- Extracted entries
····················

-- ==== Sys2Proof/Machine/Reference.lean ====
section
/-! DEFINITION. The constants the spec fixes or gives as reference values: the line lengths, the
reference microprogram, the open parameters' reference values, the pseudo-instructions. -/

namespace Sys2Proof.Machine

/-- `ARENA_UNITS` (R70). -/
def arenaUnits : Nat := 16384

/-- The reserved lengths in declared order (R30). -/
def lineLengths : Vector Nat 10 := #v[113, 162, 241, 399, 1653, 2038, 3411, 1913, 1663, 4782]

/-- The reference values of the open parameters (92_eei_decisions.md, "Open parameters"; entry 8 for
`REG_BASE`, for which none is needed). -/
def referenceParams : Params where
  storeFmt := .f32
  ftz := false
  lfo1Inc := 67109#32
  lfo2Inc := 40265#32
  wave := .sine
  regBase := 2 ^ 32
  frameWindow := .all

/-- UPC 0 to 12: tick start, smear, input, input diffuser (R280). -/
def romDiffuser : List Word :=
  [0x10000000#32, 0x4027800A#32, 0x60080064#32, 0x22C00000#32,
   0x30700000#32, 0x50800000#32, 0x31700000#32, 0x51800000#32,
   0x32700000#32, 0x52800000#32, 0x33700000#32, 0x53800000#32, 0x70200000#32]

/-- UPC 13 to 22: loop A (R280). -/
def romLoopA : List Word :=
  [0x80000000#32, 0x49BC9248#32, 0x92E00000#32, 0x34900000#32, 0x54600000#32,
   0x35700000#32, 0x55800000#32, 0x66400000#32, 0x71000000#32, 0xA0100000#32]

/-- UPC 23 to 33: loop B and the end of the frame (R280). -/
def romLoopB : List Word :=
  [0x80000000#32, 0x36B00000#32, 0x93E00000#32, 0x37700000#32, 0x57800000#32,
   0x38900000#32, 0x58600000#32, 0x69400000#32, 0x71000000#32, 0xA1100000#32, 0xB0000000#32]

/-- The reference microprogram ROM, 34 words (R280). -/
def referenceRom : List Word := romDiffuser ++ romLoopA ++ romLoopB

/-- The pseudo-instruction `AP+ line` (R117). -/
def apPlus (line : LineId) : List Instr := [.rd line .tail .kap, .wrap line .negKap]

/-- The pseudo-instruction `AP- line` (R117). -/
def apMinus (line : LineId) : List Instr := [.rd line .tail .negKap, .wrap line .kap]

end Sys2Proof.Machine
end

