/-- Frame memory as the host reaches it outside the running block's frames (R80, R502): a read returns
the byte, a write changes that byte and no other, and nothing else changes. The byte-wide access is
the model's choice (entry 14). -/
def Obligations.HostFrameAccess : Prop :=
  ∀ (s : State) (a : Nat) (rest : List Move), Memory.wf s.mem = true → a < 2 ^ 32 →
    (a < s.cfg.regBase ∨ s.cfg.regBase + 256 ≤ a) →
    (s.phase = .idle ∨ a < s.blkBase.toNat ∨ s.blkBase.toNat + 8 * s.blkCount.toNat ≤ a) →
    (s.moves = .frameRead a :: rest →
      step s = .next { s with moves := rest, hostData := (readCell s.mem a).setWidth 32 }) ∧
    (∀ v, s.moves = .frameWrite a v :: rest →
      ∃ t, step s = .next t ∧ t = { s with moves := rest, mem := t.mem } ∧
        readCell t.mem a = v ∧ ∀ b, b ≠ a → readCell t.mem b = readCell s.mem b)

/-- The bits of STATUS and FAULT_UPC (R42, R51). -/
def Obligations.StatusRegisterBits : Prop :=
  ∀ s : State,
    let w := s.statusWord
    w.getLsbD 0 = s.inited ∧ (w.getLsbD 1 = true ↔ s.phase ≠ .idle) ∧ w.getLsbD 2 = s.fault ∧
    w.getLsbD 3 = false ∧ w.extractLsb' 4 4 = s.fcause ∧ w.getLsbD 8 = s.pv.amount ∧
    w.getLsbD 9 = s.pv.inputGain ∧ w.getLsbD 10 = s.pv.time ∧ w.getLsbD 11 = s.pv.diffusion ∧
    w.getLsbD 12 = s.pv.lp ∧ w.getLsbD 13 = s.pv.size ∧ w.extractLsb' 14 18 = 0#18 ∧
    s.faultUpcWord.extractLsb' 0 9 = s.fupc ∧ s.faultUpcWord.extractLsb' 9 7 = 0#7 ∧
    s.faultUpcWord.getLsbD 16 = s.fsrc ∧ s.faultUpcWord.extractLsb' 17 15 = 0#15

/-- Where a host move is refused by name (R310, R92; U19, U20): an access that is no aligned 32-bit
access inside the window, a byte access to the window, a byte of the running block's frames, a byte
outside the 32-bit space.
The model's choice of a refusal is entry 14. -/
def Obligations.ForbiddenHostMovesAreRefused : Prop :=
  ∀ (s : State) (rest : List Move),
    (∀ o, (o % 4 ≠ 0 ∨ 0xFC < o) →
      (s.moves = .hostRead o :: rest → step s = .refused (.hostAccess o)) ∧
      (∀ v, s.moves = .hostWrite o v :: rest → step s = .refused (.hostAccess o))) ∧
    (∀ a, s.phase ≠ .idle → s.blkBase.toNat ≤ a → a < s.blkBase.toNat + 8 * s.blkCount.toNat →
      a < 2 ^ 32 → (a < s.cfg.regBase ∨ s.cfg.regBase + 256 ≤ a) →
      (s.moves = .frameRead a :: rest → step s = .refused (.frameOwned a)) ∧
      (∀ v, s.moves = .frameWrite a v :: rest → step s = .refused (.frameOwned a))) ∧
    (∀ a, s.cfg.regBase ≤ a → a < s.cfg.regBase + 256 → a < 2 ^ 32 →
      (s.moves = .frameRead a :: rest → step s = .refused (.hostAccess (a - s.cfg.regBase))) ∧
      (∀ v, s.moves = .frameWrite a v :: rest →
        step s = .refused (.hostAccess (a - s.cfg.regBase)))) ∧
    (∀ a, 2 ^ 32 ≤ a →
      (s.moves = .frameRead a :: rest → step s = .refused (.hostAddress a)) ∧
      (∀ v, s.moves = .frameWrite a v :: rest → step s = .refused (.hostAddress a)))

····················

- Work order
Would you restate each of the entries word for word?

- Completed exercise
-- ==== Sys2Proof/Machine/Reference.lean ====
section
/-! DEFINITION. The constants the spec fixes or gives as reference values: the line lengths, the
reference microprogram, the open parameters' reference values, the pseudo-instructions. -/

namespace Sys2Proof.Machine

/-- `ARENA_UNITS` (R70). -/
def arenaUnits : Nat := 16384

/-- The reserved lengths in declared order (R30). -/
def lineLengths : Vector Nat 10 := #v[113, 162, 241, 399, 1653, 2038, 3411, 1913, 1663, 4782]

/-- The reference values of the open parameters (92_eei_decisions.md, "Open parameters"; entry 8 for
`REG_BASE`, for which none is needed). -/
def referenceParams : Params where
  storeFmt := .f32
  ftz := false
  lfo1Inc := 67109#32
  lfo2Inc := 40265#32
  wave := .sine
  regBase := 2 ^ 32
  frameWindow := .all

/-- UPC 0 to 12: tick start, smear, input, input diffuser (R280). -/
def romDiffuser : List Word :=
  [0x10000000#32, 0x4027800A#32, 0x60080064#32, 0x22C00000#32,
   0x30700000#32, 0x50800000#32, 0x31700000#32, 0x51800000#32,
   0x32700000#32, 0x52800000#32, 0x33700000#32, 0x53800000#32, 0x70200000#32]

/-- UPC 13 to 22: loop A (R280). -/
def romLoopA : List Word :=
  [0x80000000#32, 0x49BC9248#32, 0x92E00000#32, 0x34900000#32, 0x54600000#32,
   0x35700000#32, 0x55800000#32, 0x66400000#32, 0x71000000#32, 0xA0100000#32]

/-- UPC 23 to 33: loop B and the end of the frame (R280). -/
def romLoopB : List Word :=
  [0x80000000#32, 0x36B00000#32, 0x93E00000#32, 0x37700000#32, 0x57800000#32,
   0x38900000#32, 0x58600000#32, 0x69400000#32, 0x71000000#32, 0xA1100000#32, 0xB0000000#32]

/-- The reference microprogram ROM, 34 words (R280). -/
def referenceRom : List Word := romDiffuser ++ romLoopA ++ romLoopB

/-- The pseudo-instruction `AP+ line` (R117). -/
def apPlus (line : LineId) : List Instr := [.rd line .tail .kap, .wrap line .negKap]

/-- The pseudo-instruction `AP- line` (R117). -/
def apMinus (line : LineId) : List Instr := [.rd line .tail .negKap, .wrap line .kap]

end Sys2Proof.Machine
end

/-- Frame memory as the host reaches it outside the running block's frames (R80, R502): a read returns
the byte, a write changes that byte and no other, and nothing else changes. The byte-wide access is
the model's choice (entry 14). -/
def Obligations.HostFrameAccess : Prop :=
  ∀ (s : State) (a : Nat) (rest : List Move), Memory.wf s.mem = true → a < 2 ^ 32 →
    (a < s.cfg.regBase ∨ s.cfg.regBase + 256 ≤ a) →
    (s.phase = .idle ∨ a < s.blkBase.toNat ∨ s.blkBase.toNat + 8 * s.blkCount.toNat ≤ a) →
    (s.moves = .frameRead a :: rest →
      step s = .next { s with moves := rest, hostData := (readCell s.mem a).setWidth 32 }) ∧
    (∀ v, s.moves = .frameWrite a v :: rest →
      ∃ t, step s = .next t ∧ t = { s with moves := rest, mem := t.mem } ∧
        readCell t.mem a = v ∧ ∀ b, b ≠ a → readCell t.mem b = readCell s.mem b)

/-- The bits of STATUS and FAULT_UPC (R42, R51). -/
def Obligations.StatusRegisterBits : Prop :=
  ∀ s : State,
    let w := s.statusWord
    w.getLsbD 0 = s.inited ∧ (w.getLsbD 1 = true ↔ s.phase ≠ .idle) ∧ w.getLsbD 2 = s.fault ∧
    w.getLsbD 3 = false ∧ w.extractLsb' 4 4 = s.fcause ∧ w.getLsbD 8 = s.pv.amount ∧
    w.getLsbD 9 = s.pv.inputGain ∧ w.getLsbD 10 = s.pv.time ∧ w.getLsbD 11 = s.pv.diffusion ∧
    w.getLsbD 12 = s.pv.lp ∧ w.getLsbD 13 = s.pv.size ∧ w.extractLsb' 14 18 = 0#18 ∧
    s.faultUpcWord.extractLsb' 0 9 = s.fupc ∧ s.faultUpcWord.extractLsb' 9 7 = 0#7 ∧
    s.faultUpcWord.getLsbD 16 = s.fsrc ∧ s.faultUpcWord.extractLsb' 17 15 = 0#15

/-- Where a host move is refused by name (R310, R92; U19, U20): an access that is no aligned 32-bit
access inside the window, a byte access to the window, a byte of the running block's frames, a byte
outside the 32-bit space.
The model's choice of a refusal is entry 14. -/
def Obligations.ForbiddenHostMovesAreRefused : Prop :=
  ∀ (s : State) (rest : List Move),
    (∀ o, (o % 4 ≠ 0 ∨ 0xFC < o) →
      (s.moves = .hostRead o :: rest → step s = .refused (.hostAccess o)) ∧
      (∀ v, s.moves = .hostWrite o v :: rest → step s = .refused (.hostAccess o))) ∧
    (∀ a, s.phase ≠ .idle → s.blkBase.toNat ≤ a → a < s.blkBase.toNat + 8 * s.blkCount.toNat →
      a < 2 ^ 32 → (a < s.cfg.regBase ∨ s.cfg.regBase + 256 ≤ a) →
      (s.moves = .frameRead a :: rest → step s = .refused (.frameOwned a)) ∧
      (∀ v, s.moves = .frameWrite a v :: rest → step s = .refused (.frameOwned a))) ∧
    (∀ a, s.cfg.regBase ≤ a → a < s.cfg.regBase + 256 → a < 2 ^ 32 →
      (s.moves = .frameRead a :: rest → step s = .refused (.hostAccess (a - s.cfg.regBase))) ∧
      (∀ v, s.moves = .frameWrite a v :: rest →
        step s = .refused (.hostAccess (a - s.cfg.regBase)))) ∧
    (∀ a, 2 ^ 32 ≤ a →
      (s.moves = .frameRead a :: rest → step s = .refused (.hostAddress a)) ∧
      (∀ v, s.moves = .frameWrite a v :: rest → step s = .refused (.hostAddress a)))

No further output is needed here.